Tetapi diluar sumber daya manusia, sumber daya lain yang perlu diperhitungkan juga ialah sumber daya finansial dan sumber daya waktu.
Karena mau tidak mau ketika sumber daya manusia yang kompeten dan kapabel telah tersedia sedangkan pencairan dana melalui anggaran tidak tersedia, maka menjadi persoalan pelik untuk merealisasikan apa yang hendak dituju oleh kebijakan publik tersebut. Demikian halnya dengan sumber daya waktu, saat sumber daya manusia giat bekerja dan pencairan dana berjalan dengan lancar tetapi terbentur dengan persoalan waktu yang terlalu ketat, maka hal itu pun dapat menjadi penyebab ketidakberhasilan implementasi kebijakan.

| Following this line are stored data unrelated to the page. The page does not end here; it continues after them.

/-! hostWrite changes host alone. -/

@[simp] theorem State.hostWrite_pending (s : State) (fn addr : Nat) (bs : List Byte) : (s.hostWrite fn addr bs).pending = s.pending := rfl
@[simp] theorem State.hostWrite_regs (s : State) (fn addr : Nat) (bs : List Byte) : (s.hostWrite fn addr bs).regs = s.regs := rfl
@[simp] theorem State.hostWrite_copies (s : State) (fn addr : Nat) (bs : List Byte) : (s.hostWrite fn addr bs).copies = s.copies := rfl
@[simp] theorem State.hostWrite_histOpen (s : State) (fn addr : Nat) (bs : List Byte) : (s.hostWrite fn addr bs).histOpen = s.histOpen := rfl
@[simp] theorem State.hostWrite_ecc (s : State) (fn addr : Nat) (bs : List Byte) : (s.hostWrite fn addr bs).ecc = s.ecc := rfl
@[simp] theorem State.hostWrite_inject (s : State) (fn addr : Nat) (bs : List Byte) : (s.hostWrite fn addr bs).inject = s.inject := rfl
@[simp] theorem State.hostWrite_fmap (s : State) (fn addr : Nat) (bs : List Byte) : (s.hostWrite fn addr bs).fmap = s.fmap := rfl
@[simp] theorem State.hostWrite_plots (s : State) (fn addr : Nat) (bs : List Byte) : (s.hostWrite fn addr bs).plots = s.plots := rfl
@[simp] theorem State.hostWrite_bp (s : State) (fn addr : Nat) (bs : List Byte) : (s.hostWrite fn addr bs).bp = s.bp := rfl
@[simp] theorem State.hostWrite_fur (s : State) (fn addr : Nat) (bs : List Byte) : (s.hostWrite fn addr bs).fur = s.fur := rfl
@[simp] theorem State.hostWrite_sw (s : State) (fn addr : Nat) (bs : List Byte) : (s.hostWrite fn addr bs).sw = s.sw := rfl
@[simp] theorem State.hostWrite_hbm (s : State) (fn addr : Nat) (bs : List Byte) : (s.hostWrite fn addr bs).hbm = s.hbm := rfl
@[simp] theorem State.hostWrite_xch (s : State) (fn addr : Nat) (bs : List Byte) : (s.hostWrite fn addr bs).xch = s.xch := rfl
@[simp] theorem State.hostWrite_lnk (s : State) (fn addr : Nat) (bs : List Byte) : (s.hostWrite fn addr bs).lnk = s.lnk := rfl
@[simp] theorem State.hostWrite_ft (s : State) (fn addr : Nat) (bs : List Byte) : (s.hostWrite fn addr bs).ft = s.ft := rfl
@[simp] theorem State.hostWrite_io (s : State) (fn addr : Nat) (bs : List Byte) : (s.hostWrite fn addr bs).io = s.io := rfl
@[simp] theorem State.hostWrite_tile (s : State) (fn addr : Nat) (bs : List Byte) : (s.hostWrite fn addr bs).tile = s.tile := rfl
@[simp] theorem State.hostWrite_boot (s : State) (fn addr : Nat) (bs : List Byte) : (s.hostWrite fn addr bs).boot = s.boot := rfl
@[simp] theorem State.hostWrite_cmd (s : State) (fn addr : Nat) (bs : List Byte) : (s.hostWrite fn addr bs).cmd = s.cmd := rfl
@[simp] theorem State.hostWrite_hvt (s : State) (fn addr : Nat) (bs : List Byte) : (s.hostWrite fn addr bs).hvt = s.hvt := rfl
@[simp] theorem State.hostWrite_gln (s : State) (fn addr : Nat) (bs : List Byte) : (s.hostWrite fn addr bs).gln = s.gln := rfl
@[simp] theorem State.hostWrite_pwr (s : State) (fn addr : Nat) (bs : List Byte) : (s.hostWrite fn addr bs).pwr = s.pwr := rfl
@[simp] theorem State.hostWrite_svc (s : State) (fn addr : Nat) (bs : List Byte) : (s.hostWrite fn addr bs).svc = s.svc := rfl
@[simp] theorem State.hostWrite_out (s : State) (fn addr : Nat) (bs : List Byte) : (s.hostWrite fn addr bs).out = s.out := rfl
@[simp] theorem State.hostWrite_free (s : State) (fn addr : Nat) (bs : List Byte) : (s.hostWrite fn addr bs).free = s.free := rfl

/-! hbmWrite changes hbm alone. -/

@[simp] theorem State.hbmWrite_pending (s : State) (addr : Nat) (bs : List Byte) : (s.hbmWrite addr bs).pending = s.pending := rfl
@[simp] theorem State.hbmWrite_regs (s : State) (addr : Nat) (bs : List Byte) : (s.hbmWrite addr bs).regs = s.regs := rfl
@[simp] theorem State.hbmWrite_copies (s : State) (addr : Nat) (bs : List Byte) : (s.hbmWrite addr bs).copies = s.copies := rfl
@[simp] theorem State.hbmWrite_histOpen (s : State) (addr : Nat) (bs : List Byte) : (s.hbmWrite addr bs).histOpen = s.histOpen := rfl
@[simp] theorem State.hbmWrite_ecc (s : State) (addr : Nat) (bs : List Byte) : (s.hbmWrite addr bs).ecc = s.ecc := rfl
@[simp] theorem State.hbmWrite_inject (s : State) (addr : Nat) (bs : List Byte) : (s.hbmWrite addr bs).inject = s.inject := rfl
@[simp] theorem State.hbmWrite_fmap (s : State) (addr : Nat) (bs : List Byte) : (s.hbmWrite addr bs).fmap = s.fmap := rfl
@[simp] theorem State.hbmWrite_plots (s : State) (addr : Nat) (bs : List Byte) : (s.hbmWrite addr bs).plots = s.plots := rfl
@[simp] theorem State.hbmWrite_bp (s : State) (addr : Nat) (bs : List Byte) : (s.hbmWrite addr bs).bp = s.bp := rfl
@[simp] theorem State.hbmWrite_fur (s : State) (addr : Nat) (bs : List Byte) : (s.hbmWrite addr bs).fur = s.fur := rfl
@[simp] theorem State.hbmWrite_sw (s : State) (addr : Nat) (bs : List Byte) : (s.hbmWrite addr bs).sw = s.sw := rfl
@[simp] theorem State.hbmWrite_xch (s : State) (addr : Nat) (bs : List Byte) : (s.hbmWrite addr bs).xch = s.xch := rfl
@[simp] theorem State.hbmWrite_lnk (s : State) (addr : Nat) (bs : List Byte) : (s.hbmWrite addr bs).lnk = s.lnk := rfl
@[simp] theorem State.hbmWrite_ft (s : State) (addr : Nat) (bs : List Byte) : (s.hbmWrite addr bs).ft = s.ft := rfl
@[simp] theorem State.hbmWrite_io (s : State) (addr : Nat) (bs : List Byte) : (s.hbmWrite addr bs).io = s.io := rfl
@[simp] theorem State.hbmWrite_tile (s : State) (addr : Nat) (bs : List Byte) : (s.hbmWrite addr bs).tile = s.tile := rfl
@[simp] theorem State.hbmWrite_boot (s : State) (addr : Nat) (bs : List Byte) : (s.hbmWrite addr bs).boot = s.boot := rfl
@[simp] theorem State.hbmWrite_cmd (s : State) (addr : Nat) (bs : List Byte) : (s.hbmWrite addr bs).cmd = s.cmd := rfl
@[simp] theorem State.hbmWrite_host (s : State) (addr : Nat) (bs : List Byte) : (s.hbmWrite addr bs).host = s.host := rfl
@[simp] theorem State.hbmWrite_hvt (s : State) (addr : Nat) (bs : List Byte) : (s.hbmWrite addr bs).hvt = s.hvt := rfl
@[simp] theorem State.hbmWrite_gln (s : State) (addr : Nat) (bs : List Byte) : (s.hbmWrite addr bs).gln = s.gln := rfl
@[simp] theorem State.hbmWrite_pwr (s : State) (addr : Nat) (bs : List Byte) : (s.hbmWrite addr bs).pwr = s.pwr := rfl
@[simp] theorem State.hbmWrite_svc (s : State) (addr : Nat) (bs : List Byte) : (s.hbmWrite addr bs).svc = s.svc := rfl
@[simp] theorem State.hbmWrite_out (s : State) (addr : Nat) (bs : List Byte) : (s.hbmWrite addr bs).out = s.out := rfl
@[simp] theorem State.hbmWrite_free (s : State) (addr : Nat) (bs : List Byte) : (s.hbmWrite addr bs).free = s.free := rfl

3. Karakteristik Agen Pelaksana
Pusat perhatian pada agen pelaksana meliputi organisasi formal dan organisasi non formal yang akan terlibat pengimplementasian kebijakan
publik. Hal ini sangat penting karena kinerja implementasi kebijakan publik akan sangat banyak dipengaruhi oleh ciri-ciri yang tepat serta cocok dengan para agen pelaksananya. Misalnya implementasi kebijakan publik yang berusaha untuk merubah perilaku atau tingkah laku manusia secara radikal, maka agen pelaksana proyek itu haruslah berkarakteristik keras dan ketat pada aturan serta sanksi hukum. Sedangkan bila kebijakan publik itu tidak terlalu merubah perilaku dasar manusia maka dapat saja agen pelaksana yang diturunkan tidak sekeras dan tidak setegas pada gambaran yang pertama. Selain itu cakupan atau luas wilayah implementasi kebijakan perlu juga diperhitungkan manakala hendak menentukan agen pelaksana. Maka seharusnya semakin besar pula agen yang dilibatkan. Van Meter dan Van Horn mengemukakan beberapa unsur yang mungkin berpengaruh terhadap suatu organisasi dalam mengimplementasikan kebijakan:
1) Kompetensi dan ukuran staf suatu badan.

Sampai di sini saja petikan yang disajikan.